According to the U.S. Centers for Disease Control and Prevention, Pneumocystis is extremely rare in healthy people. Although the organism can live (it “colonizes”) in human lungs without producing symptoms—notably, a fever, dry cough, difficulty breathing, chest pains, and extreme fatigue—we are not all walking around normally with Pneumocystis, which can become active when our immunity is impaired.

It is also true that most children develop anti- Pneumocystis antibodies early in life, and that the prevalence of these antibodies appears to increase with age. The CDC says that at any given time 20 percent of adults carry the fungus, which their immune systems remove within several months.

As far as I could discern from my research, the mode of Pneumocystis infection is not fully understood. For years, it was thought that humans were infected with this opportunistic pathogen very early in life and developed PCP as a result of reactivation of the latent infection when (and if) they became immunodeficient. Emerging evidence now suggests that PCP is the result of a reinfection of an as yet unknown human or environmental source.

Distributed throughout the world, the ubiquitous Pneumocystis is most likely transmitted from human to human.

The most effective treatment for PCP remains TMP-SMX. As I noted in my previous posts on AIDS, there is a high incidence of intolerance to this drug because of allergies to the sulfa component. This has not changed.

The drug is often prescribed to immunocompromised persons as a preventive for PCP, as so-called prophylaxis. Physicians also prescribe Bactrim®, the most common brand name for TMP-SMX, for patients who are taking high-dosage steroids.

According to an overview article by two critical-care pulmonologists at Louisiana State University,** nonadherence with prophylaxis and/or long-term prophylaxis use in Pneumocystis-colonized individuals have given rise to TMP-SMX-resistant strains of the pathogen. With drug resistance come treatment failure and increased mortality. There is now a great need for novel therapies.

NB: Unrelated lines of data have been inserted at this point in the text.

/-- The hold of a request: what the step leaves, and what the host finds (R150). -/
theorem Working.held {s u : State} {slot tag r ms} (h : Working s u slot tag r [] ms) (p : Port)
    (hp : { u.port with inHand := none, cursor := slot + 1 } = p.swept slot) (hold : Hold) (hh : hold.slot = slot) :
    ∃ m,
      endStep (endSweep (holdNow hold u)) =
          State.requestDone { u with port := { p with holds := p.holds ++ [hold] } } slot 0 m ∧
        s.ShownHeld (State.requestDone { u with port := { p with holds := p.holds ++ [hold] } } slot 0 m) slot tag r ms := by
  subst hh
  have hslot := hold.slot.isLt
  rw [holdNow_quiet h.bus h.writes, endSweep_eq (by exact h.sweeping)]
  refine ⟨Memory.writeRun hostSize u.hostMemory (u.slotAddress hold.slot) [SlotState.held.code], ?_, ?_⟩
  · have hph : p.holds = u.port.holds := by
      have := congrArg Port.holds hp
      simpa [Port.swept] using this.symm
    have : ({ u.port with holds := u.port.holds ++ [hold], inHand := none, cursor := hold.slot + 1 } : Port) =
        (({ p with holds := p.holds ++ [hold] } : Port).swept hold.slot).offered 0 := by
      rw [offered_zero]
      have e : (({ p with holds := p.holds ++ [hold] } : Port).swept hold.slot) =
          { p.swept hold.slot with holds := p.holds ++ [hold] } := rfl
      rw [e, ← hp, hph]
    simp only [State.requestDone, ← this]
  · have hs := slotAddress_eq s hold.slot
    have hus : u.slotAddress hold.slot = s.slotAddress hold.slot := h.progress.slotAddress hold.slot
    set o := 0x500 + 128 * hold.slot.val with ho
    have h1 := h.head
    have h2 := h.arguments
    rw [hs] at h1 h2
    rw [Nat.add_assoc] at h2
    have p1 := h.progress.write (o := o) (bs := [SlotState.held.code]) (by omega) (by simp; omega)
      (fun m hm => (h.parts m hm).2)
    have h2a := shows_write (o' := o) (bs' := [SlotState.held.code]) h2 (by simp) (by simp; omega) (by simp; omega)
    rw [hus, hs]
    set m1 := Memory.writeRun hostSize u.hostMemory (s.areaAddress + o) [SlotState.held.code] with hm1
    have h1a : State.shows { u with hostMemory := m1 } (s.areaAddress + o)
        ([SlotState.held.code, r.kindByte] ++ le 2 tag.toNat) := by
      simp only [State.shows, State.hostBytes] at h1 ⊢
      refine List.ext_getElem (by simp) fun i hi1 hi2 => ?_
      simp only [Memory.readRun, List.getElem_map, List.getElem_range]
      simp only [List.length_append, List.length_cons, List.length_nil, le_length] at hi2
      by_cases hi : i = 0
      · subst hi
        rw [hm1, Memory.read_writeRun_at (i := 0) h.progress.canonical (by simp [hostSize]) (by simp)]
        rfl
      · have hb := congrArg (fun l => l[i]?) h1
        simp only [Memory.readRun, List.getElem?_map] at hb
        rw [hm1, Memory.read_writeRun_other fun j hj e => ?_]
        · rw [List.getElem?_range (by simp; omega)] at hb
          simp only [Option.map_some] at hb
          have hlt : i < 4 := by omega
          interval_cases i <;> simp_all [le]
        · simp at hj
          subst hj
          have := Memory.run_injective (size := hostSize) (by unfold hostSize; omega) (by unfold hostSize; omega) e
          omega
    have hmem := requestDone_hostMemory { u with port := { p with holds := p.holds ++ [hold] } } hold.slot 0 m1
    have hpa : p.areaBase = s.port.areaBase := by
      have := congrArg Port.areaBase hp
      simp only [Port.swept] at this
      rw [← this]; exact h.progress.area
    have haddr : (State.requestDone { u with port := { p with holds := p.holds ++ [hold] } } hold.slot 0 m1).areaAddress =
        s.areaAddress := by
      simp only [State.areaAddress, requestDone_areaBase, hpa]
    have hsaddr : (State.requestDone { u with port := { p with holds := p.holds ++ [hold] } } hold.slot 0 m1).slotAddress
        hold.slot = s.slotAddress hold.slot := by
      simp only [State.slotAddress, haddr]
    generalize State.requestDone { u with port := { p with holds := p.holds ++ [hold] } } hold.slot 0 m1 = t at *
    refine ⟨?_, ?_, ?_, ?_⟩
    · simp only [State.shows, State.hostBytes, hmem, hsaddr, hs]
      exact h1a
    · simp only [State.shows, State.hostBytes, hmem, hsaddr, hs, Nat.add_assoc]
      exact h2a
    · intro m hm
      have := p1.header m hm
      simp only [State.shows, State.hostBytes, hmem] at this ⊢
      exact this
    · intro x hx
      rw [hmem]
      refine p1.others x fun q hq => ?_
      rw [hs] at hx
      have hr0 : s.ringRanges ([] : List Notice).length = [] := by simp [State.ringRanges, Port.room]
      simp only [hr0, List.append_nil, List.mem_append, List.mem_cons, List.not_mem_nil, or_false] at hq
      rcases hq with (rfl | hq) | hq
      · intro i hi; exact hx (s.areaAddress + o, 4) (by simp) i (by simp at hi; simp; omega)
      · rw [hs] at hq
        rcases hq with rfl | rfl
        · exact hx (s.areaAddress + o, 4) (by simp)
        · exact hx (s.areaAddress + o + 8, 64) (by simp)
      · exact hx q (List.mem_append_right _ hq)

For a general overview of PCP, see the CDC’s explanation at https://www.cdc.gov/fungal/diseases/pneumocystis-pneumonia/index.html.

Ann, 12/22/17

*James R. Stringer et al, “A New Name (Pneumocystis jiroveci) for Pneumocystis from Humans,” Emerging Infectious Diseases 8 (2002): 891-96.

**Michelle N. Kelly and Judd E. Shellito, “Current Understanding of Pneumocystis Immunology,” Future Microbiology 5 (2010): 43-65.